Главным организатором сопротивления выступил начальник цеха, свойский, доступный всем работягам мужик предпенсионного возраста Павел Иванович. В тарном цехе он проработал всю свою жизнь, без малого сорок лет, и теперь расстаться с ним для Павла Ивановича было равно смерти. Он не имел никакого образования (вернее имел: профтехучилище, которое закончил в начале шестидесятых годов здесь же, при фабрике, но что оно значило?) и до начальника цеха дорос лишь благодаря своему усердию и незлобивому характеру. Теперь же, оказавшись на улице, он попадал в самое бедственное положение: до пенсии еще два или три года, возраст преклонный, здоровья нет, все растрачено в холодном, продуваемом всеми ветрами цехе, сколько-нибудь серьезной специальности тоже нет (забивать гвозди – это не специальность), и кому он нужен такой советско-брошенный, не сумевший умереть вовремя, еще при советской власти? Впрочем, Павла Ивановича, не будь он столь настырным, фабричное начальство или даже тот же Савельев подобрали бы, нашли бы ему какую-нибудь бросовую должностишку. К примеру, на вновь организованной ярмарке, где савельевские эмиссары (сам он, понятно, в цехе не появлялся) обещали в случае мирного и скорейшего исхода переговоров, оставить человек десять-пятнадцать, целую бригаду грузчиками, уборщиками, сторожами. Но Павел Иванович ни на какие уговоры и подкупы не поддавался, боролся за цех отчаянно, стоял насмерть.

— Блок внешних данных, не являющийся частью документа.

/-- The waiting request of slot SY is told the outcome. -/
def told (m : Msg) (w : WaitRec) (mk : Option Mark) (k : Ctx) : Ctx :=
  if w.id = m.id then { k with wait := mset 7 { w with done := true, mark := mk } k.wait } else k

/-- No waiter is registered or about to be released. -/
def noBwait (s : State) : Prop := ∀ b ∈ s.net, (∀ p, b.op ≠ .bwait p) ∧ ∀ p sl, b.op ≠ .phaseReport p sl

end Sys2Proof.Claims

/-- A plain read is answered with the bytes and the mark of poison or of a race; a write stores its bytes and no other, or is
reported as a race; the answers reach the landing slot or register that awaits them (R69, R141, R332, R346, R352, R353, R384,
R445). Where the manual leaves a choice, the model's: logs 2 and 7. -/
def Obligations.PlainAccessesArePerformedAndAnswered : Prop :=
  (∀ (s : State) (i : Instr) (m : Nat) (a : Msg) (n : Nat), atOwner s m a → performs s i m a → a.op = .read n →
      let s1 := (if a.acq then s.acquireAll a.core else s).meet a.pa n
      let race := s1.racy a.core a.pa n
      Steps s i (answered (if race && !a.ofChan then s1.countRace a.core else s1) m (BitVec.ofNat 2048 (s.rd a.pa n))
        (if s.poisoned a.pa n then some ⟨0x10, a.va⟩ else if race then some ⟨0x0B, a.va⟩ else none)))
    ∧ (∀ (s : State) (i : Instr) (m : Nat) (a : Msg) (bs : List (BitVec 8)), atOwner s m a → performs s i m a →
      a.op = .write bs false → s.racy a.core a.pa bs.length = false →
        Steps s i ((s.dropMsg m).store a.core a.region a.pa bs))
    ∧ (∀ (s : State) (m : Nat) (a : Msg) (bs : List (BitVec 8)), atOwner s m a → a.op = .write bs false →
      (vaultOf a.pa).isSome = true → (vaultOf (a.pa + bs.length)).isSome = true → s.shut a.pa = false →
      s.racy a.core a.pa bs.length = false →
        Gives (exec (.vaultNetRequest m) s) fun t =>
          (∀ j, (h : j < bs.length) → t.mem.read (a.pa + j) = bs[j])
            ∧ ∀ q, (q < a.pa ∨ a.pa + bs.length ≤ q) → t.mem.read q = s.mem.read q)
    ∧ (∀ (s : State) (i : Instr) (m : Nat) (a : Msg) (bs : List (BitVec 8)) (bad : Bool), atOwner s m a → performs s i m a →
      a.op = .write bs bad → a.tape = false → s.racy a.core a.pa bs.length = true →
        (a.ofChan = false → Steps s i (((s.dropMsg m).countRace a.core).send
          { a with op := .raceReport (a.va &&& ~~~63), dest := .none, st := .live, rel := false, tape := false
                   seq := s.nextId }))
        ∧ ∀ ch off, a.dest = .copy ch off →
          Steps s i (((s.dropMsg m).countRace a.core).setChan a.core ch
            { s.chan a.core ch with lost := some (0x0B, 1, a.va) }))
    ∧ (∀ (s : State) (m : Nat) (a : Msg) (r : RegAt), s.form ≠ .s → atOwner s m a → isReg a.pa = true →
      a.pa % 8 = 0 → a.op = .read 8 → a.acq = false → s.winReg (a.pa - 0x11000000000) = some r →
        Steps s (.registerWindowAccess m)
          (answered (s.clearRc r (BitVec.allOnes 64)) m ((s.readReg r).setWidth 2048) none))
    ∧ (∀ (s : State) (m : Nat) (a : Msg) (r : RegAt) (v : BitVec 64), s.form ≠ .s → atOwner s m a → isReg a.pa = true →
      a.pa % 8 = 0 → a.op = .write (toBytes v.toNat 8) false → s.winReg (a.pa - 0x11000000000) = some r →
        Steps s (.registerWindowAccess m)
          (match r with
            | .pkg 0x430 => (s.dropMsg m).startCmd 0x430 v
            | .pkg 0x541 => (s.dropMsg m).startCmd 0x541 v
            | .pkg 0x543 => (s.dropMsg m).startCmd 0x543 v
            | _ => (s.dropMsg m).writeReg r v (BitVec.allOnes 64)))
    ∧ (∀ (s : State) (m : Nat) (a : Msg) (i rid off : Nat) (v : BitVec 2048) (mk : Option Mark), s.arrived m = some a →
      a.st = .replied v mk → s.replyBehind a = false → (∀ o bs, a.op ≠ .capture o bs) → a.dest = .la i rid off →
      let l := (s.ctx a.core a.x).slot i
      let n := if a.op.len = 0 then 8 else a.op.len
      l.st = .pending → l.rid = rid →
        Steps s (.landingArrival m) ((s.dropMsg m).modCtx a.core a.x fun k =>
          { k with
            la := mset i
              { l with
                data := l.data ||| BitVec.ofNat 2048 (v.toNat % 2 ^ (8 * n) * 2 ^ (8 * off))
                mark := if l.mark.isSome then l.mark else mk
                need := l.need - 1
                st := if l.need ≤ 1 then .full else .pending } k.la }))
    ∧ (∀ (s : State) (c x : Nat), s.hasCore c = true → x < 2 → (∀ m ∈ s.net, m.answersReg c x = false) →
      ((s.ctx c x).pend.map (·.dst)).Nodup → (∀ p ∈ (s.ctx c x).pend, writable p.dst) →
        Gives (exec (.resultLand c x) s) fun t =>
          ∀ p ∈ (s.ctx c x).pend,
            if p.due.reached (s.ctx c x).cyc (s.core c).tick then (t.ctx c x).reg p.dst = kept p.dst p.val ∧ p ∉ (t.ctx c x).pend
            else p ∈ (t.ctx c x).pend)

/-- An atomic request is accepted while its unit's buffer has room and no other requester waits, else refused, queued and
retried; a request whose turn has come is performed and answered with the old value; elements of vector atomics and adjoint
cells change in memory; a reservation lapses after 2 µs (R45, R222, R223, R292, R293, R296 to R298). Where the manual leaves a
choice, the model's: logs 4, 7 and 36. -/
def Obligations.AtomicRequestsAreTakenAndPerformed : Prop :=
  (∀ (s : State) (m : Nat) (a : Msg) (w : WaitRec) (op n : Nat) (sb cmp : BitVec 64) (post : Bool), s.arrived m = some a →
      a.op = .atomic op n sb cmp post → a.st = .asked → s.heldBack a = false → (s.ctx a.core a.x).waiting 7 = some w →
      let u := s.unit (ownerOf a.pa)
      (∀ p ∈ u.resv, p.1 ≠ a.requester) →
      ((u.order = [] → s.unitUsed (ownerOf a.pa) + u.resv.length < unitCap (ownerOf a.pa) →
          Steps s (.atomicRequest m) ((placed s m .accepted).modCtx a.core a.x (told a w none)))
        ∧ (u.order ≠ [] ∨ unitCap (ownerOf a.pa) ≤ s.unitUsed (ownerOf a.pa) + u.resv.length →
          Steps s (.atomicRequest m)
            (((s.setUnit (ownerOf a.pa)
                { u with order := if a.requester ∈ u.order then u.order else u.order ++ [a.requester] }).modCore a.core fun k =>
              { k with atomNack := (k.atomNack + 1) % 2 ^ 64 }).modMsg m fun b =>
                { b with st := .nacked (s.now + if ownerOf a.pa < 8 then 1024 else 256) }))))
    ∧ (∀ (s : State) (m : Nat) (a : Msg) (t : Nat), s.arrived m = some a → a.st = .nacked t → t ≤ s.now →
      Steps s (.atomicRetry m) (s.modMsg m fun b => { b with st := .asked }))
    ∧ (∀ (s : State) (m : Nat) (a : Msg) (op n : Nat) (sb cmp : BitVec 64) (post : Bool), atOwner s m a →
      a.op = .atomic op n sb cmp post → n = 4 ∨ n = 8 → noQueue s a → s.poisoned a.pa n = false →
      a.rot = false →
      let s0 := s.meet a.pa n
      let s1 := if a.acq then s0.acquireAll a.core else s0
      let old := s.rd a.pa n
      let s2 := match atomicWrites op (8 * n) old (sb.toNat % 2 ^ (8 * n)) (cmp.toNat % 2 ^ (8 * n)) with
        | some v => s1.wr a.pa n v
        | none => s1
      Steps s (.atomicRequest m)
        (if post then s2.dropMsg m
         else answered s2 m (asReg (if n = 4 then (BitVec.ofNat 32 old).signExtend 64 else BitVec.ofNat 64 old)) none))
    ∧ (∀ (s : State) (u r : Nat), (u < 8 ∨ (16 ≤ u ∧ s.hasCore ((u - 16) / 128) = true)) → r < 576 →
      (∃ t, (r, t) ∈ (s.unit u).resv ∧ t ≤ s.now) → (∀ q ∈ (s.unit u).order, q = r) →
        Steps s (.atomicReservationExpire u r)
          (s.setUnit u { order := [], resv := (s.unit u).resv.filter fun p => p.1 != r }))
    ∧ (∀ (s : State) (m : Nat) (a : Msg) (op ty : Nat) (v : BitVec 64), atOwner s m a → a.op = .vatom op ty v → noQueue s a →
      let n := if ty = 9 ∨ ty = 10 then 8 else 4
      let old := s.rd a.pa n
      let b := v.toNat % 2 ^ (8 * n)
      let sum := fAdd Fmt.f32 0 (Fmt.f32.dec old) (Fmt.f32.dec b)
      let s1 := (s.meet a.pa n).dropMsg m
      op ≤ 1 → s.poisoned a.pa n = false → a.rot = false →
        Steps s (.vectorAtomicElement m)
          (if op = 1 then (s1.wr a.pa n (old ||| b)).setFlags a.core a.x 0
           else if ty = 0 then (s1.wr a.pa n sum.bits).setFlags a.core a.x sum.fl
           else (s1.wr a.pa n ((old + b) % 2 ^ (8 * n))).setFlags a.core a.x 0))
    ∧ (∀ (s : State) (m : Nat) (a : Msg) (v : BitVec 32), atOwner s m a → a.op = .accum v → s.customer a.pa = false →
      s.poisoned a.pa 4 = false → a.rot = false →
      let sum := fAdd Fmt.f32 0 (Fmt.f32.dec (s.rd a.pa 4)) (Fmt.f32.dec v.toNat)
      let t := (((s.meet a.pa 4).dropMsg m).wr a.pa 4 sum.bits).setFlags a.core a.x sum.fl
      Steps s (.adjointAccumulate m)
        (if (Fmt.f32.dec sum.bits).isFinite then t else t.setNfs a.core a.x Nfs.crev))
    ∧ (∀ (s : State) (m : Nat) (a : Msg), atOwner s m a → a.op = .exch → s.customer a.pa = false →
      Steps s (.adjointExchange m)
        (if s.poisoned a.pa 4 then answered (s.meet a.pa 4) m 0 (some ⟨0x10, a.va⟩)
         else answered ((s.meet a.pa 4).wr a.pa 4 0) m (BitVec.ofNat 2048 (s.rd a.pa 4)) none))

И достоялся! Боясь, что савельевские наемники вломятся как-нибудь ночью в цех, чтоб вынести и вывезти все столярные дорогие его сердцу верстаки (а дело шло именно к этому), он окончательно переселился в цех, дневал и ночевал там, совершенно забросив домашние свои дела, семью. Развязка наступила гораздо скорее, чем он мог думать и чем мог предчувствовать Андрей.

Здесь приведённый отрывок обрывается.